• [TASK ITEM]:
Please output, without any change, the lines of the material below from the very first through the one with "modulo 65536. -/".

• [INPUT MATERIAL]:
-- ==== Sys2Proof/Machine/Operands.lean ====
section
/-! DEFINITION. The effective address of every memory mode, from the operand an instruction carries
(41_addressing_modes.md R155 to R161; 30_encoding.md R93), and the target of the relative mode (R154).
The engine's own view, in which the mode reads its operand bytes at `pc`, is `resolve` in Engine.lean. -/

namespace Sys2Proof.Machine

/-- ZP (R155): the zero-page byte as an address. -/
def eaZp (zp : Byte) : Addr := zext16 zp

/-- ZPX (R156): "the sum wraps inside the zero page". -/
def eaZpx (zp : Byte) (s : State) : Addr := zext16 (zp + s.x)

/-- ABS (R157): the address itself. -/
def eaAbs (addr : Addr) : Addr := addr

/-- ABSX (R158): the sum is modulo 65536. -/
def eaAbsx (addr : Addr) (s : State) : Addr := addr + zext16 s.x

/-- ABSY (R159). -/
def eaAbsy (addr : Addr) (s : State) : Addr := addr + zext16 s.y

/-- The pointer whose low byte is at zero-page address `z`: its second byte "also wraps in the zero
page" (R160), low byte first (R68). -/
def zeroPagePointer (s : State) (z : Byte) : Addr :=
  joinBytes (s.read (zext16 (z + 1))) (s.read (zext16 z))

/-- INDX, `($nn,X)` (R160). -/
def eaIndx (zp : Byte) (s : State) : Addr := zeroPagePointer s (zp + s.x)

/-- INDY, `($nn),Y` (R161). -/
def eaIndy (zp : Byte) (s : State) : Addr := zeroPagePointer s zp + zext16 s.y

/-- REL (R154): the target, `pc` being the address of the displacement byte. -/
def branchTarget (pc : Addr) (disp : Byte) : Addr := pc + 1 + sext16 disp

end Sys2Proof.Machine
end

• [SOLUTION TO THE PROBLEM]:
-- ==== Sys2Proof/Machine/Operands.lean ====
section
/-! DEFINITION. The effective address of every memory mode, from the operand an instruction carries
(41_addressing_modes.md R155 to R161; 30_encoding.md R93), and the target of the relative mode (R154).
The engine's own view, in which the mode reads its operand bytes at `pc`, is `resolve` in Engine.lean. -/

namespace Sys2Proof.Machine

/-- ZP (R155): the zero-page byte as an address. -/
def eaZp (zp : Byte) : Addr := zext16 zp

/-- ZPX (R156): "the sum wraps inside the zero page". -/
def eaZpx (zp : Byte) (s : State) : Addr := zext16 (zp + s.x)

/-- ABS (R157): the address itself. -/
def eaAbs (addr : Addr) : Addr := addr

/-- ABSX (R158): the sum is modulo 65536. -/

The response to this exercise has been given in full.